Attentive leaders in government and business continue to fret over America’s sluggish productivity growth. Labor productivity in the U.S. non-farm business sector actually fell in the first quarter of this year, and from 2011 through 2015 it grew at an annual average of only about 0.5%—the worst such five-year stretch since at least 1947.
At that meager rate, average U.S. living standards would take 139 years to double because poor productivity growth feeds directly into poor growth in incomes. The latest Employment Situation report, released Friday morning, showed that average hourly earnings for all U.S. employees rose in June by … two pennies.
Boosting productivity should be among the highest policy goals. Washington could strengthen productivity with smarter policies, but unfortunately America’s policy retrograde continues with too much talk and too little proper action. Exhibit A? The recent SelectUSA Investment Summit at the Washington Hilton Hotel.
This summit, “the highest-profile event promoting foreign direct investment (FDI) in the United States,” was the third such conclave since the president’s 2011 sound pro-FDI executive order. Among the packed agenda of discussion panels and breakouts, plenary speakers included President Obama and five Cabinet-level officials.
All fine and good. But are current policy actions matching the words of the summit?

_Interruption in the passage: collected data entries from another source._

theorem State.putBack_frame (s : State) (f : InFlight) :
    State.onlyChanges [.cs] s (State.putBack s f) := by
  unfold State.putBack
  dsimp only
  repeat' split
  all_goals simp

@[simp] theorem State.putBack_keeps {ps : List Part} {s u : State} (f : InFlight) (hp : ∀ p ∈ [Part.cs], p ∈ ps) :
    State.onlyChanges ps s (State.putBack u f) ↔ State.onlyChanges ps s u :=
  State.onlyChanges.iff (State.putBack_frame u f) hp

theorem State.contendAfterLoss_frame (s : State) (f : InFlight) :
    State.onlyChanges [.tb, .cs] s (State.contendAfterLoss s f) := by
  unfold State.contendAfterLoss
  repeat' split
  all_goals simp

@[simp] theorem State.contendAfterLoss_keeps {ps : List Part} {s u : State} (f : InFlight) (hp : ∀ p ∈ [Part.tb, Part.cs], p ∈ ps) :
    State.onlyChanges ps s (State.contendAfterLoss u f) ↔ State.onlyChanges ps s u :=
  State.onlyChanges.iff (State.contendAfterLoss_frame u f) hp

/-! ### ModemSend.lean -/

theorem State.sendQuery_frame (s : State) (cell : Word32) :
    State.onlyChanges [.ml] s (State.sendQuery s cell) := by
  unfold State.sendQuery
  simp

@[simp] theorem State.sendQuery_keeps {ps : List Part} {s u : State} (cell : Word32) (hp : ∀ p ∈ [Part.ml], p ∈ ps) :
    State.onlyChanges ps s (State.sendQuery u cell) ↔ State.onlyChanges ps s u :=
  State.onlyChanges.iff (State.sendQuery_frame u cell) hp

theorem State.sendUplink_frame (s : State) (i : Issue) (reporter : Word32) (items : List Item) :
    State.onlyChanges [.ml] s (State.sendUplink s i reporter items) := by
  unfold State.sendUplink
  simp

@[simp] theorem State.sendUplink_keeps {ps : List Part} {s u : State} (i : Issue) (reporter : Word32) (items : List Item) (hp : ∀ p ∈ [Part.ml], p ∈ ps) :
    State.onlyChanges ps s (State.sendUplink u i reporter items) ↔ State.onlyChanges ps s u :=
  State.onlyChanges.iff (State.sendUplink_frame u i reporter items) hp

theorem State.clearQuery_frame (s : State) :
    State.onlyChanges [.ml] s (State.clearQuery s) := by
  unfold State.clearQuery
  simp

@[simp] theorem State.clearQuery_keeps {ps : List Part} {s u : State}  (hp : ∀ p ∈ [Part.ml], p ∈ ps) :
    State.onlyChanges ps s (State.clearQuery u) ↔ State.onlyChanges ps s u :=
  State.onlyChanges.iff (State.clearQuery_frame u) hp

theorem State.clearUplink_frame (s : State) :
    State.onlyChanges [.ml] s (State.clearUplink s) := by
  unfold State.clearUplink
  simp

@[simp] theorem State.clearUplink_keeps {ps : List Part} {s u : State}  (hp : ∀ p ∈ [Part.ml], p ∈ ps) :
    State.onlyChanges ps s (State.clearUplink u) ↔ State.onlyChanges ps s u :=
  State.onlyChanges.iff (State.clearUplink_frame u) hp

/-! ### Records.lean -/

theorem State.beginInterval_frame (s : State) (i interval : Nat) :
    State.onlyChanges [.tb, .table] s (State.beginInterval s i interval) := by
  unfold State.beginInterval
  simp

@[simp] theorem State.beginInterval_keeps {ps : List Part} {s u : State} (i interval : Nat) (hp : ∀ p ∈ [Part.tb, Part.table], p ∈ ps) :
    State.onlyChanges ps s (State.beginInterval u i interval) ↔ State.onlyChanges ps s u :=
  State.onlyChanges.iff (State.beginInterval_frame u i interval) hp

theorem State.startOffer_frame (s : State) (i : Nat) :
    State.onlyChanges [.tb, .table] s (State.startOffer s i) := by
  unfold State.startOffer
  simp

@[simp] theorem State.startOffer_keeps {ps : List Part} {s u : State} (i : Nat) (hp : ∀ p ∈ [Part.tb, Part.table], p ∈ ps) :
    State.onlyChanges ps s (State.startOffer u i) ↔ State.onlyChanges ps s u :=
  State.onlyChanges.iff (State.startOffer_frame u i) hp

theorem State.resetOffer_frame (s : State) (i : Nat) :
    State.onlyChanges [.tb, .table] s (State.resetOffer s i) := by
  unfold State.resetOffer
  repeat' split
  all_goals simp

@[simp] theorem State.resetOffer_keeps {ps : List Part} {s u : State} (i : Nat) (hp : ∀ p ∈ [Part.tb, Part.table], p ∈ ps) :
    State.onlyChanges ps s (State.resetOffer u i) ↔ State.onlyChanges ps s u :=
  State.onlyChanges.iff (State.resetOffer_frame u i) hp

theorem State.heardOffer_frame (s : State) (i : Nat) :
    State.onlyChanges [.table] s (State.heardOffer s i) := by
  unfold State.heardOffer
  simp

@[simp] theorem State.heardOffer_keeps {ps : List Part} {s u : State} (i : Nat) (hp : ∀ p ∈ [Part.table], p ∈ ps) :
    State.onlyChanges ps s (State.heardOffer u i) ↔ State.onlyChanges ps s u :=
  State.onlyChanges.iff (State.heardOffer_frame u i) hp

theorem State.startWant_frame (s : State) (i : Nat) :
    State.onlyChanges [.table] s (State.startWant s i) := by
  unfold State.startWant
  simp

@[simp] theorem State.startWant_keeps {ps : List Part} {s u : State} (i : Nat) (hp : ∀ p ∈ [Part.table], p ∈ ps) :
    State.onlyChanges ps s (State.startWant u i) ↔ State.onlyChanges ps s u :=
  State.onlyChanges.iff (State.startWant_frame u i) hp

theorem State.restartGap_frame (s : State) (i : Nat) :
    State.onlyChanges [.table] s (State.restartGap s i) := by
  unfold State.restartGap
  simp

@[simp] theorem State.restartGap_keeps {ps : List Part} {s u : State} (i : Nat) (hp : ∀ p ∈ [Part.table], p ∈ ps) :
    State.onlyChanges ps s (State.restartGap u i) ↔ State.onlyChanges ps s u :=
  State.onlyChanges.iff (State.restartGap_frame u i) hp

theorem State.requestWant_frame (s : State) (i : Nat) :
    State.onlyChanges [.tb, .cs, .counters] s (State.requestWant s i) := by
  unfold State.requestWant
  repeat' split
  all_goals simp

@[simp] theorem State.requestWant_keeps {ps : List Part} {s u : State} (i : Nat) (hp : ∀ p ∈ [Part.tb, Part.cs, Part.counters], p ∈ ps) :
    State.onlyChanges ps s (State.requestWant u i) ↔ State.onlyChanges ps s u :=
  State.onlyChanges.iff (State.requestWant_frame u i) hp

theorem State.requestOffer_frame (s : State) (i : Nat) :
    State.onlyChanges [.tb, .cs, .counters] s (State.requestOffer s i) := by
  unfold State.requestOffer
  repeat' split
  all_goals simp

@[simp] theorem State.requestOffer_keeps {ps : List Part} {s u : State} (i : Nat) (hp : ∀ p ∈ [Part.tb, Part.cs, Part.counters], p ∈ ps) :
    State.onlyChanges ps s (State.requestOffer u i) ↔ State.onlyChanges ps s u :=
  State.onlyChanges.iff (State.requestOffer_frame u i) hp

theorem State.wantSent_frame (s : State) (issue : Issue) :
    State.onlyChanges [.table] s (State.wantSent s issue) := by
  unfold State.wantSent
  repeat' split
  all_goals simp

@[simp] theorem State.wantSent_keeps {ps : List Part} {s u : State} (issue : Issue) (hp : ∀ p ∈ [Part.table], p ∈ ps) :
    State.onlyChanges ps s (State.wantSent u issue) ↔ State.onlyChanges ps s u :=
  State.onlyChanges.iff (State.wantSent_frame u issue) hp

theorem State.relayAvailable_frame (s : State) :
    State.onlyChanges [.tb, .table, .cs, .counters] s (State.relayAvailable s) := by
  unfold State.relayAvailable
  dsimp only
  simp

@[simp] theorem State.relayAvailable_keeps {ps : List Part} {s u : State}  (hp : ∀ p ∈ [Part.tb, Part.table, Part.cs, Part.counters], p ∈ ps) :
    State.onlyChanges ps s (State.relayAvailable u) ↔ State.onlyChanges ps s u :=
  State.onlyChanges.iff (State.relayAvailable_frame u) hp

/-! ### Report.lean -/

theorem State.setTally_frame (s : State) (t : Nat) (y : Option Tally) :
    State.onlyChanges [.ru] s (State.setTally s t y) := by
  unfold State.setTally
  simp

@[simp] theorem State.setTally_keeps {ps : List Part} {s u : State} (t : Nat) (y : Option Tally) (hp : ∀ p ∈ [Part.ru], p ∈ ps) :
    State.onlyChanges ps s (State.setTally u t y) ↔ State.onlyChanges ps s u :=
  State.onlyChanges.iff (State.setTally_frame u t y) hp

theorem State.modTally_frame (s : State) (t : Nat) (f : Tally → Tally) :
    State.onlyChanges [.ru] s (State.modTally s t f) := by
  unfold State.modTally
  repeat' split
  all_goals simp

@[simp] theorem State.modTally_keeps {ps : List Part} {s u : State} (t : Nat) (f : Tally → Tally) (hp : ∀ p ∈ [Part.ru], p ∈ ps) :
    State.onlyChanges ps s (State.modTally u t f) ↔ State.onlyChanges ps s u :=
  State.onlyChanges.iff (State.modTally_frame u t f) hp

theorem State.enterWaiting_frame (s : State) (t : Nat) :
    State.onlyChanges [.tb, .ru] s (State.enterWaiting s t) := by
  unfold State.enterWaiting
  dsimp only
  repeat' split
  all_goals simp

@[simp] theorem State.enterWaiting_keeps {ps : List Part} {s u : State} (t : Nat) (hp : ∀ p ∈ [Part.tb, Part.ru], p ∈ ps) :
    State.onlyChanges ps s (State.enterWaiting u t) ↔ State.onlyChanges ps s u :=
  State.onlyChanges.iff (State.enterWaiting_frame u t) hp

theorem State.takeTally_frame (s : State) (t : Nat) (i : Issue) (level : Level) :
    State.onlyChanges [.tb, .ru] s (State.takeTally s t i level) := by
  unfold State.takeTally
  simp

@[simp] theorem State.takeTally_keeps {ps : List Part} {s u : State} (t : Nat) (i : Issue) (level : Level) (hp : ∀ p ∈ [Part.tb, Part.ru], p ∈ ps) :
    State.onlyChanges ps s (State.takeTally u t i level) ↔ State.onlyChanges ps s u :=
  State.onlyChanges.iff (State.takeTally_frame u t i level) hp

theorem State.serveDeferred_frame (s : State) (t : Nat) :
    State.onlyChanges [.tb, .ru] s (State.serveDeferred s t) := by
  unfold State.serveDeferred
  repeat' split
  all_goals simp

@[simp] theorem State.serveDeferred_keeps {ps : List Part} {s u : State} (t : Nat) (hp : ∀ p ∈ [Part.tb, Part.ru], p ∈ ps) :
    State.onlyChanges ps s (State.serveDeferred u t) ↔ State.onlyChanges ps s u :=
  State.onlyChanges.iff (State.serveDeferred_frame u t) hp

theorem State.freeTally_frame (s : State) (t : Nat) :
    State.onlyChanges [.tb, .ru] s (State.freeTally s t) := by
  unfold State.freeTally
  simp

@[simp] theorem State.freeTally_keeps {ps : List Part} {s u : State} (t : Nat) (hp : ∀ p ∈ [Part.tb, Part.ru], p ∈ ps) :
    State.onlyChanges ps s (State.freeTally u t) ↔ State.onlyChanges ps s u :=
  State.onlyChanges.iff (State.freeTally_frame u t) hp

theorem State.settle_frame (s : State) (t : Nat) :
    State.onlyChanges [.tb, .ru] s (State.settle s t) := by
  unfold State.settle
  repeat' split
  all_goals simp

@[simp] theorem State.settle_keeps {ps : List Part} {s u : State} (t : Nat) (hp : ∀ p ∈ [Part.tb, Part.ru], p ∈ ps) :
    State.onlyChanges ps s (State.settle u t) ↔ State.onlyChanges ps s u :=
  State.onlyChanges.iff (State.settle_frame u t) hp

theorem State.takeOrDefer_frame (s : State) (i : Issue) (precedence : Nat) (level : Level) :
    State.onlyChanges [.tb, .ru] s (State.takeOrDefer s i precedence level) := by
  unfold State.takeOrDefer
  repeat' split
  all_goals simp

@[simp] theorem State.takeOrDefer_keeps {ps : List Part} {s u : State} (i : Issue) (precedence : Nat) (level : Level) (hp : ∀ p ∈ [Part.tb, Part.ru], p ∈ ps) :
    State.onlyChanges ps s (State.takeOrDefer u i precedence level) ↔ State.onlyChanges ps s u :=
  State.onlyChanges.iff (State.takeOrDefer_frame u i precedence level) hp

Sadly, no. In its scramble to stop corporate inversions, the Treasury Department is proposing to upend decades of established practice and case law in a way that will chill global companies’ interest in America.
On April 4 Treasury proposed a new set of regulations under Internal Revenue Code Section 385 that would grant the Internal Revenue Service latitude to reclassify inter-company debt as equity investment in the borrower. Last Thursday was the deadline for companies to comment to Treasury on these proposed regulations; this coming Thursday Treasury is planning to hold a hearing on all this, after which all indications are Treasury will finalize its intentions very quickly.
The alleged problem motivating these new regulations is that, post-inversions, U.S. affiliates of foreign companies pay too little U.S. taxes on their U.S. income by “stripping” away those earnings by incurring too much debt and thus interest payments to foreign parents. But for decades, U.S. law (under IRC 163) has already been limiting how much interest U.S. affiliates can pay to foreign parents. Any business in America, regardless of nationality of ownership, must pay U.S. taxes on its income earned in America. The major tax consideration of inversions is income earned around the world, not income earned in America.
What is so worrisome about the proposed new 385 rules are their expanded breadth and depth relative to long-standing tax policy and case law. Empowering the IRS to reclassify debt as equity would raise a thicket of fundamental questions about the capital structure and overall operations of global companies. Would interest payments reclassified as dividends be subject to withholding taxes? And the IRS would be granted a six-year window within which to deploy this new power, including three retrospective years.
Through several channels these new rules would raise the cost of capital to foreign companies operating in America. First, on debt converted to equity, companies would lose interest deductions. Second, companies might need to turn to more-expensive sources of external finance, such as third-party loans. Third and more generally, companies would face heightened uncertainty stemming from these regulations themselves. Indeed, with the three-year look-back, companies today already may start considering future IRS rulings. Forcing managers to consider taxes before basic strategy, such as the extent and structure of ownership, is never sound policy.
Raise the cost of capital in America and you lower investment in America. And lowering the investment of foreign-headquartered multinational companies is especially unwise because the U.S. operations of these companies have long accounted for a disproportionately large share of critical economic activities that drive growth in productivity and thus in high-paying jobs.
In 2013 (yes, here in mid-2016 that is still the most recent year of data we have because America continues to underfund its vital statistical agencies, a topic we have addressed here) multinational affiliates in America performed 15.3 percent and 16.4 percent of all U.S. private-sector capital investment and research and development, respectively. That year these affiliates employed over 6.1 million U.S. workers, 5.2 percent of total private-sector payroll employment, and paid them an average compensation of $79,979, about a third above the average for the rest of the private sector.
Contrary to the commonly heard refrain that foreign affiliates do not embed themselves into the fabric of American business, in 2013 they purchased over $2.4 trillion in intermediate inputs from other U.S. companies, which was 78.3 percent of their total input purchases. Thus do good jobs get created not only at these affiliates but also at their suppliers throughout America.
The options the world presents global firms continue to expand as countries pursue policies to welcome these companies. The United States cannot take for granted its attractiveness to multinationals: its share of global FDI inflows fell from 39 percent in 2000 to just under 22 percent in 2014. When America pursues new policies like what Treasury is proposing, the country loses its appeal—and, ultimately, good jobs. Here as in so many other aspects of life, actions speak louder than words.